Base alternative here, too. Though I think sjmisc is the easiest way to go!

dromano · February 25, 2020, 10:51pm

Another possibility is to use mutate_all() instead of replace_na():

df1 %>%
  rownames_to_column() %>% 
  left_join(df2 %>% rownames_to_column()) %>% 
  left_join(df3 %>% rownames_to_column()) %>% 
  select(-rowname) %>% 
  mutate_all(~ if_else(is.na(.), "",  .))
  # uses anonymous function syntax with '.' as variable: ~ f(.)

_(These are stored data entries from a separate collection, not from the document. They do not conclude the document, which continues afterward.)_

-- ==== Sys2Proof/Machine/State.lean ====
section
/-! DEFINITION. The state of the block: the twelve registers of 10_state.md R10, and what the host does
to its input pins. -/

namespace Sys2Proof.Machine

/-- RES, the verdict code (10_state.md R17). Its four values are the four values of the 2-bit register. -/
inductive Verdict where
  /-- 0 NONE: a frame is being collected, or none has begun. -/
  | none
  /-- 1 OK: the byte count and every examined check byte were right. -/
  | ok
  /-- 2 CHECKSUM: the byte count was right, a check byte was not. -/
  | checksum
  /-- 3 FRAMING: the byte count was not the expected one. -/
  | framing
deriving DecidableEq, Repr

/-- The block's exceptions, raised by END only (60_exceptions.md R100). They are verdicts that END
latches, not stops: the machine goes on. -/
inductive Exc where
  /-- The document's `FramingError` (R101). -/
  | framing
  /-- The document's `ChecksumError(word_index)` (R102). -/
  | checksum (k : Fin 3)
deriving DecidableEq, Repr

/-- The complete architectural state (10_state.md R10): twelve registers, 92 bits. -/
structure Registers where
  /-- ACC, the CRC accumulator (R20). -/
  acc : Byte
  /-- CNT, bytes pushed since the last BEGIN or reset, saturating at 15 (R14). -/
  cnt : BitVec 4
  /-- EXP, the expected frame kind (R16). -/
  exp : FrameKind
  /-- VAL[0..2], the values of the words (R11). -/
  val : PerWord Value
  /-- CHK[0..2], the received check bytes (R12). -/
  chk : PerWord Byte
  /-- BAD, one mismatch flag for each word (R15). -/
  bad : PerWord Bool
  /-- RES, the verdict code (R17). -/
  res : Verdict
  /-- IDX, the failing word index (R18). -/
  idx : BitVec 2
deriving DecidableEq, Repr

/-- One thing the host does to the input pins (30_encoding.md R42, 70_reset_and_hazards.md R129). -/
inductive Event where
  /-- A rising edge of clk with these levels on rst and v_cmd: one step of the block (R79). -/
  | edge (rst : Bool) (vCmd : CmdWord)
  /-- A new level on g_in, between edges: GEN (40_crc8.md R64). No step of the block. -/
  | drive (gIn : Value)
deriving DecidableEq, Repr

/-- The machine: the block's registers, the level on g_in, and the pin events still to come, the next one
first. The last two are the model's own (log entries 1 and 3): the spec calls them inputs. -/
structure State where
  regs : Registers
  gIn : Value
  inputs : List Event
deriving DecidableEq, Repr

/-- The block has no fault, no stall and no stuck state: every command has a step in every state
(41_validator.md R79; 00_scope.md section 7 item 5). So no reason to stop exists. Safe: nothing raises. -/
inductive Fault where
deriving DecidableEq, Repr

/-- Why an instruction has no meaning. -/
inductive Refusal where
  /-- The row of the opcode table has no meaning yet. Raised by an arm of `exec` only; no arm of this model
  raises it. Safe: the machine stops where the hardware goes on. -/
  | notModelled (mnemonic : String)
deriving DecidableEq, Repr

/-- The reset value of every register (10_state.md R10, 70_reset_and_hazards.md R120). -/
def Registers.reset : Registers where
  acc := 0xFF#8
  cnt := 0#4
  exp := .measurement
  val := ⟨0x0000#16, 0x0000#16, 0x0000#16⟩
  chk := ⟨0x00#8, 0x00#8, 0x00#8⟩
  bad := ⟨false, false, false⟩
  res := .none
  idx := 0#2

/-- The machine right after a reset step: every register at the spec's value, nothing pending (log entry 1),
and g_in at 0x0000, a DESIGN CHOICE (log entry 3). -/
def State.reset : State where
  regs := Registers.reset
  gIn := 0x0000#16
  inputs := []

end Sys2Proof.Machine
end

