-- ==== Sys2Proof/Laws/Decode.lean ====
section
/-! SUPPORT. The fields of a command word put together from an operation code and an operand byte. -/

namespace Sys2Proof

@[simp] theorem opField_append (op : BitVec 2) (d : Byte) : opField (op ++ d) = op := by
  unfold opField
  ext i hlt
  rw [BitVec.getElem_extractLsb']
  refine (BitVec.getLsbD_append (x := op) (y := d)).trans ?_
  simp [BitVec.getLsbD_eq_getElem, hlt]

@[simp] theorem operandField_append (op : BitVec 2) (d : Byte) : operandField (op ++ d) = d := by
  unfold operandField
  ext i hlt
  rw [BitVec.getElem_extractLsb']
  refine (BitVec.getLsbD_append (x := op) (y := d)).trans ?_
  simp [BitVec.getLsbD_eq_getElem, hlt]

@[simp] theorem FrameKind.ofBit_bit (k : FrameKind) : FrameKind.ofBit k.bit = k := by
  cases k <;> rfl

@[simp] theorem FrameKind.bit_ofBit (b : BitVec 1) : (FrameKind.ofBit b).bit = b := by
  revert b; decide

/-- A table word that the host gives is a command word, a generator input, or rejected. -/
theorem decodeTableWord_eq (nbits w : Nat) : decodeTableWord nbits w = (tableWord nbits w).map decode := rfl

end Sys2Proof
end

and if df1 and df2 are already tibbles, the analogue would be:

df1 %>% mutate(rowname =  row_number()) %>%
  # since tibbles don't allow row names
  left_join(df2 %>% mutate(rowname =  row_number())) %>% 
  left_join(df3 %>% mutate(rowname =  row_number())) %>% 
  select(-rowname) %>% 
  mutate_if(is.character, ~ if_else(is.na(.), "",  .))
  # since tibbles require uniform column data types, "" can only appear 
  # in character columns

system · March 3, 2020, 10:51pm

This topic was automatically closed 7 days after the last reply. New replies are no longer allowed.